▸ Aim of the task
In the entries that follow, the line with "s.fetch = .ok (wordOfBytes" opens the range and the line with "theorem step_of_faulted (h" closes it; repeat that range exactly, both lines included.

▸ Input data

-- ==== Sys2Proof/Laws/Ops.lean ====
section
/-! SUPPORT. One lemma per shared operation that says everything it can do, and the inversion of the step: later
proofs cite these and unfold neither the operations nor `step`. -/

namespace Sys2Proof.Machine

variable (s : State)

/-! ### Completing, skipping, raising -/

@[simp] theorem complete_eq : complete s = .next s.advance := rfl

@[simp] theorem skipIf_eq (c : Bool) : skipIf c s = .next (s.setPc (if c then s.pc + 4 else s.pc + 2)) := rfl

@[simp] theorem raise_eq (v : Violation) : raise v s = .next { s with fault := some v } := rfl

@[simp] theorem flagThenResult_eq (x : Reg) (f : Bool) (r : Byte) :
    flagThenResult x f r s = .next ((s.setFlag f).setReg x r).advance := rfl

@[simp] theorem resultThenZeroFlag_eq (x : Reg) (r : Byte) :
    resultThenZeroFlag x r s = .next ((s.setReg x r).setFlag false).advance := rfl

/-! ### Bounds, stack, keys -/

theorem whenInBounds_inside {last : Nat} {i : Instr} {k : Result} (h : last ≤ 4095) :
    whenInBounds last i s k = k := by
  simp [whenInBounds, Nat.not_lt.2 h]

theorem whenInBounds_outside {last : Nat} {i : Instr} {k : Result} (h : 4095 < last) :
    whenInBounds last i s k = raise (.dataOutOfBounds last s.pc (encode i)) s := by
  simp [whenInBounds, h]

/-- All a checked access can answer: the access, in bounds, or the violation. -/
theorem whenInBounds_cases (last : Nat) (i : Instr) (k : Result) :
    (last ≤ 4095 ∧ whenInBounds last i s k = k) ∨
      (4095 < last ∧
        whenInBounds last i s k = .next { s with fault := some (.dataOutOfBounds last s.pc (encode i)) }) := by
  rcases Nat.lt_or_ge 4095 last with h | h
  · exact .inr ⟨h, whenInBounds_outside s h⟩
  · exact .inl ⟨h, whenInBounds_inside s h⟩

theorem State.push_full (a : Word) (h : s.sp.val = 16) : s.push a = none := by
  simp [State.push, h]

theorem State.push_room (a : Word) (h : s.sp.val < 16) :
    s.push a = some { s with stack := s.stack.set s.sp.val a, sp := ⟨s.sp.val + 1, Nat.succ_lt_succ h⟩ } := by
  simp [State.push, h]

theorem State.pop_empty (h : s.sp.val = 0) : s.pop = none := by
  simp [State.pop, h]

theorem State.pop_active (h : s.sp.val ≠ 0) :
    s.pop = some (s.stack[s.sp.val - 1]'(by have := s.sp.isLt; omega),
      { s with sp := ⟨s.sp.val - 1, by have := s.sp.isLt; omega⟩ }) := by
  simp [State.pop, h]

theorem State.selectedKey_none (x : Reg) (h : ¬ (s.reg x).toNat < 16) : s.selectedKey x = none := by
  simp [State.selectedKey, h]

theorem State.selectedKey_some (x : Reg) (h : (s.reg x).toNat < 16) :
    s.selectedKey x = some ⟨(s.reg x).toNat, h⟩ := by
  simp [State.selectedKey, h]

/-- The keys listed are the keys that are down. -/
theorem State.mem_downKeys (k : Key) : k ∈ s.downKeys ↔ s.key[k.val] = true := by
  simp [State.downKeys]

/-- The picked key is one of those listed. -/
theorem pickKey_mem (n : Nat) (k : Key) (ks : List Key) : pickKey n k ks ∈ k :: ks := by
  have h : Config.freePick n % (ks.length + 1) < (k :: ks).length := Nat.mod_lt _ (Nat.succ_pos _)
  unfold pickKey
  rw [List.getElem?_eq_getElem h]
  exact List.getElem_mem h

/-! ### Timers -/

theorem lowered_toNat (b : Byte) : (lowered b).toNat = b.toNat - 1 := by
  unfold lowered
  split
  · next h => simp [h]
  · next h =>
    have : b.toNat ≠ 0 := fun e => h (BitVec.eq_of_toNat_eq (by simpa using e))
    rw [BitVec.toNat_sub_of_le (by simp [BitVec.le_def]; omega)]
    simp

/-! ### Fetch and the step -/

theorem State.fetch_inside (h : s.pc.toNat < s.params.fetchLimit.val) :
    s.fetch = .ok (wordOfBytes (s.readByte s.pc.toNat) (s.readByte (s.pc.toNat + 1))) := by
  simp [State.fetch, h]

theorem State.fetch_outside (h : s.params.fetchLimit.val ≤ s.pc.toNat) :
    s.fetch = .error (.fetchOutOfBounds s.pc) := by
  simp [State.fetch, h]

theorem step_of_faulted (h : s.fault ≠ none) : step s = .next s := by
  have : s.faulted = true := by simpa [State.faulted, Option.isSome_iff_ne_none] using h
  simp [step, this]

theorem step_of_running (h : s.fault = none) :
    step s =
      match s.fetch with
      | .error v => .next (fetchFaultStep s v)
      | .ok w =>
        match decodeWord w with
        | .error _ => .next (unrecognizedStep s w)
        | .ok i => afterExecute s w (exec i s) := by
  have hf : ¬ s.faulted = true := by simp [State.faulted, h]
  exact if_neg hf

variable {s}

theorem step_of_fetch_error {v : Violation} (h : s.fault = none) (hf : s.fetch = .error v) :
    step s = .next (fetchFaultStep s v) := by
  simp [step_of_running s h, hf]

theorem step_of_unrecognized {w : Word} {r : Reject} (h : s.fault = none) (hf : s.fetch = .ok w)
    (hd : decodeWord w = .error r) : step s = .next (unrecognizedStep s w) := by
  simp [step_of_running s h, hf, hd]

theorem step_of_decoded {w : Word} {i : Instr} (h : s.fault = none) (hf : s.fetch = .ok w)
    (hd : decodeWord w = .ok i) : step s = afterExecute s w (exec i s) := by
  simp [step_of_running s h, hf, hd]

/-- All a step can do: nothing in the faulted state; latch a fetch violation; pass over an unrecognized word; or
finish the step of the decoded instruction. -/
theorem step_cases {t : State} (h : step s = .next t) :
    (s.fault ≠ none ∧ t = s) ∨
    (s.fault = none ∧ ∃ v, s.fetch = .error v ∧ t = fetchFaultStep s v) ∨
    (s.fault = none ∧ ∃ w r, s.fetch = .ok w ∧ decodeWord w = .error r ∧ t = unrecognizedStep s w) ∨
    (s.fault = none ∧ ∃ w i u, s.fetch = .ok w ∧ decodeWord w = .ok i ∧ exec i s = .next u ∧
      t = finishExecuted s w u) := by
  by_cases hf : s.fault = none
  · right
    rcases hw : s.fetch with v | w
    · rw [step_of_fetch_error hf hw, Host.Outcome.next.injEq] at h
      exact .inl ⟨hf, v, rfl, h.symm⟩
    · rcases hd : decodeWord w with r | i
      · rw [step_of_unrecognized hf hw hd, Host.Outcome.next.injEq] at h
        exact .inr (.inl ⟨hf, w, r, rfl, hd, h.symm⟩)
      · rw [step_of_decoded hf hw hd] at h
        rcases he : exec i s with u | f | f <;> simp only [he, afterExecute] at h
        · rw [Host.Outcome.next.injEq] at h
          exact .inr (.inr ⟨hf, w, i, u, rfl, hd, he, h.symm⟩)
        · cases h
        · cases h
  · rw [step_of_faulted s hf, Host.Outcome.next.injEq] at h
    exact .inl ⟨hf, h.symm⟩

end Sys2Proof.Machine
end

--

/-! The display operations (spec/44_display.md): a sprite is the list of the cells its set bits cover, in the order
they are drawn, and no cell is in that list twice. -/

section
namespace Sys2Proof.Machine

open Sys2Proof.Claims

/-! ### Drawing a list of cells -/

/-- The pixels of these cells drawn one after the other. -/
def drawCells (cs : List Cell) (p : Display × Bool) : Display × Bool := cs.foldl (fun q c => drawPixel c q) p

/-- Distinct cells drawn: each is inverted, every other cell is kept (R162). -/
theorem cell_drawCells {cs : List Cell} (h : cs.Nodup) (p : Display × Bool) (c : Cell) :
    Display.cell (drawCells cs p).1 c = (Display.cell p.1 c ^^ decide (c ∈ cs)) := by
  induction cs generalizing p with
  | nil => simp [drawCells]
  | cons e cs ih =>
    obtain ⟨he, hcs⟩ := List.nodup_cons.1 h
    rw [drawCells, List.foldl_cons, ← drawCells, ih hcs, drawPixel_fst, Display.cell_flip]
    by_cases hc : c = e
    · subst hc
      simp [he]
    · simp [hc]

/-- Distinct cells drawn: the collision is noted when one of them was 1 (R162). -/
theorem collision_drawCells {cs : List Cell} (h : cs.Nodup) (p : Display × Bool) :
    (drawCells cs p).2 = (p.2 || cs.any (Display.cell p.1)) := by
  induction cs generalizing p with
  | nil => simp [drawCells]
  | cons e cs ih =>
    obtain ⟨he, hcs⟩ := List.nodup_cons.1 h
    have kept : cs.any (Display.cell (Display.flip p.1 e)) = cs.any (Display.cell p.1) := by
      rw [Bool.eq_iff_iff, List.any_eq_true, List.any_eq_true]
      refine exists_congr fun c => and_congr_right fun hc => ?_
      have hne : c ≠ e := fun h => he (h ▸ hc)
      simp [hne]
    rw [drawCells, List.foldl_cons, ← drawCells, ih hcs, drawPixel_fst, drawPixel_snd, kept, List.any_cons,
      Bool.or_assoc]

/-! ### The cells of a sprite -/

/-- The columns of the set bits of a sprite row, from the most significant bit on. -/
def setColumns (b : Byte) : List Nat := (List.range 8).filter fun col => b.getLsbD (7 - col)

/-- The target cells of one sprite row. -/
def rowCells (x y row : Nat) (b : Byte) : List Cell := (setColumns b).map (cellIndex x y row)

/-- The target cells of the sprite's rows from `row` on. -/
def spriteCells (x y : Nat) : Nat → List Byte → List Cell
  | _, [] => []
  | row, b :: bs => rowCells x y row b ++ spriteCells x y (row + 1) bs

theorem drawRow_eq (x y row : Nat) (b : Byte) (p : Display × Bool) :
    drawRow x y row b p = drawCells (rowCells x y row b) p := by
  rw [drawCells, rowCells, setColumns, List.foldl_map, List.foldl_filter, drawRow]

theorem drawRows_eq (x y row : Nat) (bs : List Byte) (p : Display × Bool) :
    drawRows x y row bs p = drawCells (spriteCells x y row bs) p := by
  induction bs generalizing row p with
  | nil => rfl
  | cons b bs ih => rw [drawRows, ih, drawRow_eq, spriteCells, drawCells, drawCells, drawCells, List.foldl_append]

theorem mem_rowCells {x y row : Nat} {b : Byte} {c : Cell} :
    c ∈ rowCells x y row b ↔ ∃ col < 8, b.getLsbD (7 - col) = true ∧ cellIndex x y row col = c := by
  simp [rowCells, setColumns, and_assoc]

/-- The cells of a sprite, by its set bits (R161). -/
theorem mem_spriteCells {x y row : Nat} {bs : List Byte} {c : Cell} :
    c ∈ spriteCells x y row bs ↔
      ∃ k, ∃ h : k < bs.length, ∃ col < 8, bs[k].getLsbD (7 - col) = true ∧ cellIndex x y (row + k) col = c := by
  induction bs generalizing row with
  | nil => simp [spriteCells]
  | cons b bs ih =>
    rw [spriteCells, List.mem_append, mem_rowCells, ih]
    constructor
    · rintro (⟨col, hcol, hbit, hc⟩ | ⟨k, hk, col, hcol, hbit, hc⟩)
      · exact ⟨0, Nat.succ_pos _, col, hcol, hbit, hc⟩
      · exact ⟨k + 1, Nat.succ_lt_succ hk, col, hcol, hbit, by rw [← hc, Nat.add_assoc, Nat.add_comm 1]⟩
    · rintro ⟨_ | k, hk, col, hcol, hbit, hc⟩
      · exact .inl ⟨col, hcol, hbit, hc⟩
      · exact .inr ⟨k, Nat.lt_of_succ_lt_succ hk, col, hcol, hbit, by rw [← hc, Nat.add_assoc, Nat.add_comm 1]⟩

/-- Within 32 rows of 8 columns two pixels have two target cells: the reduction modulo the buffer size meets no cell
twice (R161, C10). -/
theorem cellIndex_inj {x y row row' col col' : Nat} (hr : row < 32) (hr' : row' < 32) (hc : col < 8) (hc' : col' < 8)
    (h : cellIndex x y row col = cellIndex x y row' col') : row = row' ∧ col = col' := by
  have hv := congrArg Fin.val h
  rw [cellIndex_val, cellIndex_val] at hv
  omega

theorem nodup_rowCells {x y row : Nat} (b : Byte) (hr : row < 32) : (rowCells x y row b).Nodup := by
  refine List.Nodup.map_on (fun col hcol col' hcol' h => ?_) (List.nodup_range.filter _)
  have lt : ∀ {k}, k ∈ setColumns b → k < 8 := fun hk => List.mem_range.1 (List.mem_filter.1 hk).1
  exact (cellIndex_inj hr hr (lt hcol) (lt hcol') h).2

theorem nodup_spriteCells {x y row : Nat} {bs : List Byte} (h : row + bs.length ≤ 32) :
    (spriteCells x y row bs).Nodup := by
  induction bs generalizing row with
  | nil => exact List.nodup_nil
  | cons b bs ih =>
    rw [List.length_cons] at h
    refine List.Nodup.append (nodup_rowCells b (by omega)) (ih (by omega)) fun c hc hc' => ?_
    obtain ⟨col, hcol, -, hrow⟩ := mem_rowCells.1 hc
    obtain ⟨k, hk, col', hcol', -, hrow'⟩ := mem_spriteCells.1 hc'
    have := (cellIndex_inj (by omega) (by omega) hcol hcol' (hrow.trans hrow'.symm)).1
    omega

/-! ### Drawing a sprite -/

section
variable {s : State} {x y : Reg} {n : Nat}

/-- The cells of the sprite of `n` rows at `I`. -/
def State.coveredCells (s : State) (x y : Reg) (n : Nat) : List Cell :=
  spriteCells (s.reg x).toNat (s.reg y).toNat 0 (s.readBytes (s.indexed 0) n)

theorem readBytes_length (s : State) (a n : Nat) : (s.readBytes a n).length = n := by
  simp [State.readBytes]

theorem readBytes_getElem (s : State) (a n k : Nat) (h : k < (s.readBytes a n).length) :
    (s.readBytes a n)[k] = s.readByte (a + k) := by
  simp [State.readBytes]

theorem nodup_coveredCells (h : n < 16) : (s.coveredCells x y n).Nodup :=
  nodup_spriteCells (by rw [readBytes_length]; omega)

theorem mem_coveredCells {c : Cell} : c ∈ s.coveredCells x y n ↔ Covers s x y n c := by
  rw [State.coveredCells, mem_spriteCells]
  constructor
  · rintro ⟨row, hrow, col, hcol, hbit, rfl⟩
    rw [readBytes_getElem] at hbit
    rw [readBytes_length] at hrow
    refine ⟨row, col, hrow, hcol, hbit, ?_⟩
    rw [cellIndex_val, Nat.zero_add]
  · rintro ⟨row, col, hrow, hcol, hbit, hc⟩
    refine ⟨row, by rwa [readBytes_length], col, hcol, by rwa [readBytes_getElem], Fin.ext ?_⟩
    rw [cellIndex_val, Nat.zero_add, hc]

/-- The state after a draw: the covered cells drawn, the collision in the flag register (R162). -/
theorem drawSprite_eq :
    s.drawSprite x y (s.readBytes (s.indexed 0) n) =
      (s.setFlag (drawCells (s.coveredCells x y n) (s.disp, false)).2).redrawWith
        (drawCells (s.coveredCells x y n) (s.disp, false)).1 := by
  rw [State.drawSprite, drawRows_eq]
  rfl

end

▸ Task solution
    s.fetch = .ok (wordOfBytes (s.readByte s.pc.toNat) (s.readByte (s.pc.toNat + 1))) := by
  simp [State.fetch, h]

theorem State.fetch_outside (h : s.params.fetchLimit.val ≤ s.pc.toNat) :
    s.fetch = .error (.fetchOutOfBounds s.pc) := by
  simp [State.fetch, h]

theorem step_of_faulted (h : s.fault ≠ none) : step s = .next s := by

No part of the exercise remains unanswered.